New treatments that may change the course of a disease or have potential carcinogenicity can result in the emergence of new cytogenetic or clinical disorders. We report here the cytogenetic evolution of 52 cases of Philadelphia (Ph)-positive myelogenous leukemia (CML) receiving interferon-α (IFN-α) therapy compared with that of 59 Ph-positive CML cases treated with busulfan (BU) or hydroxyurea (HY). Twenty-one percent of the CML patients receiving IFN-α displayed unusual secondary abnormalities, among which alteration of the long arm of chromosome 3, del(7), and del(9) were recurrent. The frequency of these unusual secondary changes was significantly higher than in CML cases after Bu or Hy treatment (P = 0.02).

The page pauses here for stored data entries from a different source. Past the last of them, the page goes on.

/-- Whether every cluster has frame table entries for the outer frames of an image (log 54). -/
def framesFit (s : State) (recs : List PRec) : Bool :=
  (List.range 64).all (fun cl =>
    decide ((recs.filter (fun p => p.ty == 3 && clusOfIndex p.key.toNat == cl)).length ≤ ((s.ftab cl).toList.filter (fun e => !e.live)).length))

/-- The free image slots of a save area. -/
def freeImgs (s : State) (r : Region) : Nat := ((List.range r.nsave).filter (fun k => (imgFree s r.asid (r.saveVa + wd (4096 * k))).isSome)).length

/-- Whether every save area has room for its contexts. -/
def roomFor (s : State) (asid : BitVec 16) (recs : List PRec) : Bool :=
  (recs.filter (·.ty == 1)).all (fun p =>
    decide ((recs.filter (fun c => c.ty == 2 && imgWord c.data 0xC58 == p.key)).length ≤ freeImgs s (regionFrom 0 0 asid p none)))

/-! The command. -/

/-- The check of Table 24.6 that refuses an image, or its payload. -/
def restoreCheck (s : State) (asid : BitVec 16) (img : List Byte) : Nat ⊕ List PRec :=
  let n := numAt img 1 1
  let p := wrapEnd n
  let pl := numAt img 0x80 8
  let lin : BitVec 128 := BitVec.ofNat 128 (numAt img 0x10 16)
  let c := numAt img 0x20 5
  if numAt img 4 4 ≠ 0x5345414C ∨ numAt img 2 2 ≠ 1 ∨ n < 1 ∨ 8 < n ∨ numAt img 8 8 ≠ p + roundUp pl + sigLen ∨
      img.length < p + roundUp pl + sigLen then .inl 20
  else if !(serialOk (BitVec.ofNat 128 (numAt img 0x30 16)) && xmssVerify (identKey (BitVec.ofNat 128 (numAt img 0x30 16)))
      (img.take (p + roundUp pl)) ((img.drop (p + roundUp pl)).take sigLen)) then .inl 21
  else match (List.range n).find? (fun k => BitVec.ofNat 128 (numAt img (0x100 + 0x680 * k) 16) == Config.serial) with
  | none => .inl 22
  | some k =>
    if measOf s asid ≠ some (BitVec.ofNat 512 (numAt img 0x40 64)) then .inl 23
    else match s.lineage.record lin with
    | none => .inl 24
    | some r =>
      if c < r.counter.toNat then .inl 25
      else if r.counter.toNat < c then .inl 26
      else if r.taken = some (BitVec.ofNat 40 c) then .inl 27
      else match openImage img k with
      | none => .inl 28
      | some pay =>
        let recs := parseRecs (pay.length + 1) pay
        if !s.lineage.lslots.toList.any (·.isNone) || !roomFor s asid recs || !framesFit s recs || !recs.all (rangeMapped s asid) then .inl 29
        else .inr recs

/-- The tree of the records set up (R376 steps 3 and 4). -/
def restoreTree (s : State) (asid : BitVec 16) (recs : List PRec) : State :=
  let of (t : Nat) : List PRec := recs.filter (·.ty == t)
  let s := (of 5 ++ of 6).foldl (restoreRange asid) s
  let (m, s) := makeRegions asid (of 1) [] s
  let rs := (m.map (fun e => s.region? e.2)).filterMap id
  let s := (rs.filter (·.live)).reverse.foldl (fun s r =>
    stopScans (openFrames (if r.tsp = 5 then s else openTable s r) r) r.prio) s
  let s := (of 3).foldl restoreFrame s
  let s := (of 4).foldl (restoreClaims asid m) s
  let s := (restsOf (of 1) [] (of 2)).foldl (restoreContext m) s
  rs.foldl (fun s r => checkDone s r.id) s

/-- RESTORE (R376). -/
def execRestore (s : State) : Host.Outcome State Fault Refusal :=
  withCmd 5 (fun a s =>
    let asid := cmdAsid s a
    match bytesAt s false asid (cmdArg s a 0) (cmdArg s a 1).toNat with
    | none => finishCmd s a 1 []
    | some img => match restoreCheck s asid img with
      | .inl n => finishCmd s a n []
      | .inr recs =>
        let lin : BitVec 128 := BitVec.ofNat 128 (numAt img 0x10 16)
        let c : BitVec 40 := BitVec.ofNat 40 (numAt img 0x20 5)
        let meas : BitVec 512 := BitVec.ofNat 512 (numAt img 0x40 64)
        let k := (s.lineage.lslots.toList.findIdx? (·.isNone)).getD 0
        let s : State := { s with lineage := { s.lineage with
          records := s.lineage.records.map (fun (r : LineRec) => if r.id = lin then { r with taken := some c } else r) } }
        let s := setLslot s k (some ⟨lin, asid, meas, c⟩)
        finishCmd (restoreTree s asid recs) a 0 [(0x28, wd c.toNat)]) s

end Sys2Proof.Machine
end

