-- ==== Sys2Proof/Machine/VectorMem.lean ====
section
/-! DEFINITION. Vector loads and stores: whole-register (R203), strided and indexed (R211), and lane slices (R212). -/

namespace Sys2Proof.Machine

/-- An element of a vector access: its number, address and place. -/
structure VElem where
  i : Nat
  va : Word
  p : Place
  deriving DecidableEq, Repr

/-- The fate of an access to several homes (R34): that of its first element homed on another die. R34 sorts accesses by their
home and R203 and R211 do not say which element's home decides (DESIGN CHOICE, log 112). -/
def fateAll (l : List VElem) : M Unit := do
  let s ← get
  match l.find? (fun e => match e.p with
    | .ord d => d != s.myDie
    | .arr _ => false) with
  | some e => fate e.va e.p
  | none => pure ()

/-- What a vector load reads (R295): its base, the registers and masks of a list, and VTYPE. -/
def vInputs (o : Ops) (l : List Nat) : RegSet := { (addrRegs o false).add l with vtype := true }

/-- The number of the mask that Q names. -/
def maskReg (q : BitVec 4) : Nat := 80 + bits q 2 0

/-- A vector load: at once from the issuing core's scratchpad (R65), else pending. Elements that are not loaded
keep their value or become 0. -/
def loadV (k : VCfg) (m : VMask) (l : List VElem) (a : Fin 16) (inputs : RegSet) : M Unit := do
  let n := k.w / 8
  needDst (64 + a.val)
  if !m.zero && l.length != k.n && (← ctx).replay.isNone then needFull (64 + a.val)
  let s ← get
  let c := s.ctx
  let free := l.all (fun e => let loc := locOf e.va e.p.key
    !c.storesBefore (c.seq + 1) loc n && !c.loadsBefore (c.seq + 1) loc n && !c.strongBefore (c.seq + 1) loc n)
  let fill (vals : List (Nat × Nat)) : M Unit := modC (fun c => c.putV a (ofElems k.w ((List.range k.n).map (fun i =>
    match vals.find? (·.1 == i) with
    | some e => e.2
    | none => if m.zero then 0 else elemOf k.w (c.getV a) i))))
  if l.isEmpty then fill []
  else if atCore s.myCore (l.map (·.p.key)) && free then
    match l.find? (fun e => poisoned s (e.p.key.getD 0) n) with
    | some e =>
      modify (fun s => noteBad s ((badGran s (e.p.key.getD 0) n).getD 0))
      trap 0x0D e.va
    | none =>
      let (vals, s) := l.foldl (fun (acc : List (Nat × Nat) × State) e =>
        let (v, s) := weakRead acc.2 (.thread c.cid) (e.p.key.getD 0) n
        (acc.1 ++ [(e.i, v)], s)) ([], s)
      set s
      fill vals
  else sendLoad n (l.map (fun e => (e.i, e.va, e.p.key))) (.v a k.w m.zero) inputs

/-- A vector store of the elements given, in ascending order. -/
def storeV (k : VCfg) (l : List VElem) (v : VWord) : M Unit := do
  for e in l do checkXu e.va (k.w / 8)
  fateAll l
  sendStore (l.map (fun e => (e.va, e.p.key, toBytes (k.w / 8) (elemOf k.w v e.i))))

/-! VLD and VST. -/

/-- The elements 0 to VL - 1 at consecutive addresses, after the checks of R203. The value of a check that fails is the VA of
element 0, whichever byte fails: R62 does not say which address a check of several bytes reports (DESIGN CHOICE, log 44). -/
def rowElems (k : VCfg) (va : Word) : M (List VElem) := do
  let n := k.w / 8
  if k.vl = 0 then return []
  else if va.toNat % n ≠ 0 then trap 0x05 va
  else
    let s ← get
    match place (s.regionOf s.ctx) s.myCore va (k.vl * n) with
    | none => trap 0x08 va
    | some p => return (List.range k.vl).map (fun i =>
        let va := va + wd (i * n)
        ⟨i, va, match p with
          | .arr key => .arr (key + i * n)
          | .ord _ => .ord (homeDie va)⟩)

/-- VLD (R203). -/
def execVld (o : Ops) (s : State) : Host.Outcome State Fault Refusal :=
  runM (do
    let k ← vcfg
    let va ← effAddr o false
    let l ← rowElems k va
    fateAll l
    loadV k pageMask l o.a.v (vInputs o [])
    return .seq) s

/-- VST (R203). -/
def execVst (o : Ops) (s : State) : Host.Outcome State Fault Refusal :=
  runM (do
    let k ← vcfg
    let va ← effAddr o false
    let v ← readV o.a.v
    storeV k (← rowElems k va) v
    return .seq) s

/-! Strided and indexed accesses. -/

/-- The active elements with their addresses, after the two tests of R211. -/
def spreadElems (k : VCfg) (m : VMask) (addr : Nat → Word) : M (List VElem) := do
  let n := k.w / 8
  let act := (List.range k.n).filter (activeAt k.vl m.m)
  match act.find? (fun i => (addr i).toNat % n != 0) with
  | some i => trap 0x05 (addr i)
  | none =>
    let s ← get
    let at' (i : Nat) : Option Place := place (s.regionOf s.ctx) s.myCore (addr i) n
    match act.find? (fun i => (at' i).isNone) with
    | some i => trap 0x08 (addr i)
    | none => return act.filterMap (fun i => (at' i).map (fun p => ⟨i, addr i, p⟩))

/-- addr(i) of VLDS and VSTS. -/
def strided (o : Ops) : M (Nat → Word) := do
  let b ← readOpd o.b 0
  let c ← readX o.cx
  return fun i => b + BitVec.ofInt 64 o.imm + BitVec.ofInt 64 (i * c.toInt)

/-- addr(i) of VGATH and VSCAT. A VGATH that ERET.R issues again reads its index register as it stands where that is its own
destination, which the fault left empty (R297): `own` says so. -/
def indexed (k : VCfg) (o : Ops) (own : Bool := false) : M (Nat → Word) := do
  let b ← readOpd o.b 0
  let x ← ctx
  let c ← if own && x.replay.isSome then pure (x.getV o.cv) else readV o.cv
  return fun i => b + BitVec.ofInt 64 o.imm + BitVec.ofInt 64 (sext k.w (elemOf k.w c i) * (k.w / 8))

/-- VLDS (R211). -/
def execVlds (o : Ops) (s : State) : Host.Outcome State Fault Refusal :=
  runM (do
    let k ← vcfg
    let m ← qMask o.q
    let l ← spreadElems k m (← strided o)
    fateAll l
    loadV k m l o.a.v (vInputs o [maskReg o.q, o.cx.val])
    return .seq) s

/-- VSTS (R211). -/
def execVsts (o : Ops) (s : State) : Host.Outcome State Fault Refusal :=
  runM (do
    let k ← vcfg
    let m ← qMask o.q
    let f ← strided o
    let v ← readV o.a.v
    storeV k (← spreadElems k m f) v
    return .seq) s

/-- VGATH (R211). -/
def execVgath (o : Ops) (s : State) : Host.Outcome State Fault Refusal :=
  runM (do
    let k ← vcfg
    let m ← qMask o.q
    let l ← spreadElems k m (← indexed k o (o.cv == o.a.v))
    fateAll l
    loadV k m l o.a.v (vInputs o [maskReg o.q, 64 + o.cv.val])
    return .seq) s

/-- VSCAT (R211). -/
def execVscat (o : Ops) (s : State) : Host.Outcome State Fault Refusal :=
  runM (do
    let k ← vcfg
    let m ← qMask o.q
    let f ← indexed k o
    let v ← readV o.a.v
    storeV k (← spreadElems k m f) v
    return .seq) s

/-! Lane slices. -/

/-- The active lanes with their keys and the value TVAL would hold, after the checks of R212 on the lowest lane that
fails one. -/
def laneElems (k : VCfg) (m : VMask) (o : Ops) : M (List (Nat × Nat × Word)) := do
  let b ← readOpd o.b 0
  let c ← readV o.cv
  let s ← get
  let al := (s.regionOf s.ctx).alloc 1
  let off (i : Nat) : Word := b + BitVec.ofInt 64 o.imm + wd (elemOf 64 c i)
  let act := (List.range 16).filter (fun i => m.m.getLsbD i && decide (i * (64 / k.w) < k.vl))
  let tval (i : Nat) : Word := wd (4096 * i + (off i).toNat % 4096)
  let outside (i : Nat) : Bool := decide (4088 < (off i).toNat) || !inAlloc al (off i).toNat 8
  match act.find? (fun i => (off i).toNat % 8 != 0 || outside i) with
  | some i => trap (if (off i).toNat % 8 = 0 then 0x08 else 0x05) (tval i)
  | none => return act.map (fun i => (i, laneKey s.myCore i (off i).toNat, tval i))

/-- A lane that holds uncorrectable data, by the value TVAL would hold and the granule that `bad` gives for its key. -/
def badLane (l : List (Nat × Nat × Word)) (bad : Nat → Option Nat) : M Unit :=
  match l.findSome? (fun e => (bad e.2.1).map (fun g => (e.2.2, g))) with
  | some (tval, g) => do
    modify (fun s => noteBad s g)
    trap 0x0D tval
  | none => pure ()

/-- VLDL (R65, R212). -/
def execVldl (o : Ops) (s : State) : Host.Outcome State Fault Refusal :=
  runM (do
    let k ← vcfg
    let m ← qMask o.q
    let l ← laneElems k m o
    needDst (64 + o.a.v.val)
    if !m.zero && l.length != 16 && (← ctx).replay.isNone then needFull (64 + o.a.v.val)
    let s ← get
    badLane l (fun key => badGran s key 8)
    let (vals, s) := l.foldl (fun (acc : List (Nat × Nat) × State) e =>
      let (v, s) := weakRead acc.2 (.thread s.ctx.cid) e.2.1 8
      (acc.1 ++ [(e.1, v)], s)) ([], s)
    set s
    modC (fun c => c.putV o.a.v (ofElems 64 ((List.range 16).map (fun i => match vals.find? (·.1 == i) with
      | some e => e.2
      | none => if m.zero then 0 else elemOf 64 (c.getV o.a.v) i))))
    return .seq) s

/-- VSTL (R65, R212). -/
def execVstl (o : Ops) (s : State) : Host.Outcome State Fault Refusal :=
  runM (do
    let k ← vcfg
    let m ← qMask o.q
    let v ← readV o.a.v
    let l ← laneElems k m o
    let s ← get
    badLane l (fun key => badStore s key 8)
    set (l.foldl (fun s e => s.store e.2.1 (toBytes 8 (elemOf 64 v e.1)) (.thread s.ctx.cid) s.ctx.seq none) s)
    return .seq) s

end Sys2Proof.Machine
end

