-- ==== Sys2Proof/Safety.lean ====
section
/-! DEFINITION. What counts as a safe run, in the terms that statements use: states reached by steps, predicates that
steps keep, and the canonical form of the memories. -/

namespace Sys2Proof.Machine

/-- One state steps to another. -/
def State.StepsTo (s s' : State) : Prop := step s = .next s'

/-- A state is reached from another by steps. -/
inductive State.Reaches (s : State) : State → Prop where
  | refl : State.Reaches s s
  | tail (s' s'' : State) : State.Reaches s s' → s'.StepsTo s'' → State.Reaches s s''

/-- A predicate that every step keeps. -/
def Kept (P : State → Prop) : Prop := ∀ s s', P s → s.StepsTo s' → P s'

/-- The package's memory and the host's are in canonical form. -/
def State.memOk (s : State) : Prop := Memory.wf s.mem = true ∧ Memory.wf s.hostMem = true

/-- A context issues: it stands in the slot whose turn it is. -/
def State.Issues (s : State) (c : Ctx) : Prop := (s.slot s.cur).ctx = some c

/-- A register that an instruction can write at once: no result is pending for it, and no outstanding load reads it
(R25, R295). Registers are numbered as in R27. -/
def Ctx.canWrite (c : Ctx) (n : Nat) : Prop := (n = 0 ∨ n = 80 ∨ c.isPend n = false) ∧ c.lockedBy (·.has n) = none

/-- The instruction of the issuing context completes, leaves it as `c` and goes on at the next instruction; a BSIG word
consumed with it whose block mismatches in mode 1 is noted (R364). -/
def State.completes (s : State) (c : Ctx) : Host.Outcome State Fault Refusal := 
  .next ((noteSig s s.cur c).setCtx (c.complete .seq))

/-- The same, and it goes on at a branch target. -/
def State.jumps (s : State) (c : Ctx) (t : Word) : Host.Outcome State Fault Refusal :=
  .next ((noteSig s s.cur c).setCtx (c.complete (.jump t)))

/-- The instruction of the issuing context takes a trap at its own address. -/
def State.traps (s : State) (cause : Nat) (val : Word) : Host.Outcome State Fault Refusal :=
  .next (takeTrap s { cause, val, epc := s.ctx.pc })

/-- The instruction of the issuing context parks. -/
def State.parks (s : State) (k : WaitKind) (obj : Word) : Host.Outcome State Fault Refusal :=
  .next (s.setCtx (s.ctx.parkAt s.clock k obj))

/-- Nothing that a release waits for is on its way, and no store has failed (R88, R98). -/
def Ctx.canRelease (c : Ctx) : Prop := c.quiet = true ∧ c.sfaults = []

/-- An access homed at a place is performed from where the thread stands (Table 2.8): no other die is its home, or the
region's policy sends it there. -/
def State.stays (s : State) (p : Place) : Prop :=
  match p with
  | .arr _ => True
  | .ord d => d = s.myDie ∨ (s.regionOf s.ctx).migp = 1

/-- The clocks run. -/
def State.running (s : State) : Prop := s.power = .on

end Sys2Proof.Machine
end

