-- ==== Sys2Proof/Certificates/Slice0/Obligations.lean ====
section
/-! DEFINITION. The statements for the provers. Each is about the machine for every state its hypotheses allow; the
definitions in between name the shapes that statements share. -/

open Sys2Proof Sys2Proof.Machine

namespace Sys2Proof.Machine

/-! Shapes of results: scalar instructions in register form (R138, Table 8.1). -/

/-- The two inputs of a binary instruction: B and C under REG, else A and B. -/
def Ctx.ins (c : Ctx) (o : Ops) (a b : Fin 64) : Word × Word :=
  match o.c with
  | some k => (c.getX b, c.getX k)
  | none => (c.getX a, c.getX b)

/-- Both inputs are full. -/
def Ctx.insFull (c : Ctx) (o : Ops) (a b : Fin 64) : Prop :=
  match o.c with
  | some k => c.isFull b = true ∧ c.isFull k = true
  | none => c.isFull a = true ∧ c.isFull b = true

/-- A binary instruction writes a function of Q and its inputs to A, completes, and changes nothing else. -/
def BinaryGivesQ (i : Ops → Instr) (f : BitVec 4 → Word → Word → Word) : Prop :=
  ∀ (s : State) (c : Ctx) (o : Ops) (a b : Fin 64), s.Issues c → o.a = .r a → o.b = .r b → c.insFull o a b →
    c.canWrite a → exec (i o) s = s.completes (c.putX a (f o.q (c.ins o a b).1 (c.ins o a b).2))

/-- The same for a unary instruction, whose input is B. -/
def UnaryGivesQ (i : Ops → Instr) (f : BitVec 4 → Word → Word) : Prop :=
  ∀ (s : State) (c : Ctx) (o : Ops) (a b : Fin 64), s.Issues c → o.a = .r a → o.b = .r b → c.isFull b = true →
    c.canWrite a → exec (i o) s = s.completes (c.putX a (f o.q (c.getX b)))

/-- The same for a three-input instruction: B, C and the old destination. -/
def TernaryGivesQ (i : Ops → Instr) (f : BitVec 4 → Word → Word → Word → Word) : Prop :=
  ∀ (s : State) (c : Ctx) (o : Ops) (a b : Fin 64), s.Issues c → o.a = .r a → o.b = .r b → c.isFull b = true →
    c.isFull o.cx = true → c.isFull a = true → c.canWrite a →
    exec (i o) s = s.completes (c.putX a (f o.q (c.getX b) (c.getX o.cx) (c.getX a)))

/-- The same without use of Q. -/
def BinaryGives (i : Ops → Instr) (f : Word → Word → Word) : Prop := BinaryGivesQ i (fun _ => f)
def UnaryGives (i : Ops → Instr) (f : Word → Word) : Prop := UnaryGivesQ i (fun _ => f)
def TernaryGives (i : Ops → Instr) (f : Word → Word → Word → Word) : Prop := TernaryGivesQ i (fun _ => f)

/-! Shapes of results: every operand form, frame slots included (R126, R139). -/

/-- The two inputs of a binary instruction are read, in any operand form. -/
def ReadsTwo (o : Ops) (s : State) (x y : Word) (s2 : State) : Prop :=
  match o.c with
  | some k => ∃ s1, readOpd o.b 0 s = .ok x s1 ∧ readX k s1 = .ok y s2
  | none => ∃ s1, readOpd o.b 0 s = .ok y s1 ∧ readOpd o.a 1 s1 = .ok x s2

/-- A result is written to a destination that has passed its checks. -/
def Writes (p : Opd) (w : Word) (s s' : State) : Prop := ∃ d s1, prepDst p s = .ok d s1 ∧ writeDst d w s1 = .ok () s'

/-- A binary instruction in every operand form: its inputs are read, then its destination is checked and written, and
it completes. -/
def BinaryForms (i : Ops → Instr) (f : BitVec 4 → Word → Word → Word) : Prop :=
  ∀ (s : State) (o : Ops) (x y : Word) (s2 s3 : State), ReadsTwo o s x y s2 → Writes o.a (f o.q x y) s2 s3 →
    exec (i o) s = .next (complete s3 .seq)

/-- The same for a unary instruction. -/
def UnaryForms (i : Ops → Instr) (f : BitVec 4 → Word → Word) : Prop :=
  ∀ (s : State) (o : Ops) (x : Word) (s2 s3 : State), readOpd o.b 0 s = .ok x s2 → Writes o.a (f o.q x) s2 s3 →
    exec (i o) s = .next (complete s3 .seq)

/-- The same for a three-input instruction. -/
def TernaryForms (i : Ops → Instr) (f : BitVec 4 → Word → Word → Word → Word) : Prop :=
  ∀ (s : State) (o : Ops) (x y z : Word) (s1 s2 s3 s4 : State), readOpd o.b 0 s = .ok x s1 → readX o.cx s1 = .ok y s2 →
    readOpd o.a 1 s2 = .ok z s3 → Writes o.a (f o.q x y z) s3 s4 → exec (i o) s = .next (complete s4 .seq)

/-! Functions of words in the spec's own terms. -/

/-- 1 for true, 0 for false. -/
def one0 (b : Bool) : Word := if b then 1 else 0

/-- Division of R141: by 0 it gives all ones and the dividend; else it rounds toward zero. -/
def quotS (a b : Word) : Word := if b = 0 then BitVec.allOnes 64 else a.sdiv b
def quotU (a b : Word) : Word := if b = 0 then BitVec.allOnes 64 else a.udiv b
def remS (a b : Word) : Word := if b = 0 then a else a.srem b
def remU (a b : Word) : Word := if b = 0 then a else a.umod b

/-- Bits 127 to 64 of the product of the widened factors. -/
def highS (a b : Word) : Word := ((a.signExtend 128 * b.signExtend 128) >>> 64).setWidth 64
def highU (a b : Word) : Word := ((a.setWidth 128 * b.setWidth 128) >>> 64).setWidth 64

/-- ALU-A (R140, Table 8.2): the results of the binary functions. -/
def AluAResults : Prop :=
  BinaryGives .add (fun a b => a + b) ∧ BinaryGives .sub (fun a b => a - b) ∧ BinaryGives .and (fun a b => a &&& b) ∧
  BinaryGives .or (fun a b => a ||| b) ∧ BinaryGives .xor (fun a b => a ^^^ b) ∧
  BinaryGives .andn (fun a b => a &&& ~~~b) ∧ BinaryGives .shl (fun a b => a <<< (b.extractLsb' 0 6)) ∧
  BinaryGives .shr (fun a b => a >>> (b.extractLsb' 0 6)) ∧
  BinaryGives .sha (fun a b => a.sshiftRight' (b.extractLsb' 0 6)) ∧
  BinaryGives .rol (fun a b => a.rotateLeft (b.extractLsb' 0 6).toNat) ∧ BinaryGives .slt (fun a b => one0 (a.slt b)) ∧
  BinaryGives .sltu (fun a b => one0 (a.ult b)) ∧ BinaryGives .seq (fun a b => one0 (decide (a = b))) ∧
  BinaryGives .min (fun a b => if a.slt b then a else b) ∧ BinaryGives .max (fun a b => if a.slt b then b else a) ∧
  UnaryGives .mov (fun b => b)

/-- ALU-B (R141, Table 8.3): products, quotients, remainders and unsigned order, and ABS and NEG. -/
def AluBResults : Prop :=
  BinaryGives .mul (fun a b => a * b) ∧ BinaryGives .mulh highS ∧ BinaryGives .mulhu highU ∧
  BinaryGives .div quotS ∧ BinaryGives .divu quotU ∧ BinaryGives .rem remS ∧ BinaryGives .remu remU ∧
  BinaryGives .minu (fun a b => if a.ult b then a else b) ∧ BinaryGives .maxu (fun a b => if a.ult b then b else a) ∧
  UnaryGives .abs (fun b => if b.slt 0 then 0 - b else b) ∧ UnaryGives .neg (fun b => 0 - b)

/-- The number of leading zeros of a word. -/
def LeadingZeros (v n : Word) : Prop :=
  if v = 0 then n = 64 else n.toNat < 64 ∧ v.getLsbD (63 - n.toNat) = true ∧ ∀ j, 63 - n.toNat < j → v.getLsbD j = false

/-- The number of trailing zeros of a word. -/
def TrailingZeros (v n : Word) : Prop :=
  if v = 0 then n = 64 else n.toNat < 64 ∧ v.getLsbD n.toNat = true ∧ ∀ j, j < n.toNat → v.getLsbD j = false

Three of the 11 IFN-α-treated CML patients displayed cytogenetic evolution in the chronic phase and, in two cases, the cytogenetic findings were transient, inasmuch as they disappeared upon withdrawal of IFN-α. In addition, a majority of cytogenetic abnormalities involved chromosome 3 at bands 3q21 and 3q26, which corresponds to the locus of EVI1, a gene implicated in the development or progression of human myeloid leukemias. Possible explanations include: toxicity of IFN-α by effect on bone marrow stroma, immune-modulating effects of IFN-α, and mutagenic effects of IFN-α. The mechanisms underlying these cytogenetic changes remain to be elucidated. However, our data suggest that IFN-α induces additional cytogenetic abnormalities even in the chronic phase through its immune-modulating effects and that these unusual cytogenetic abnormalities do not alter the history of CML.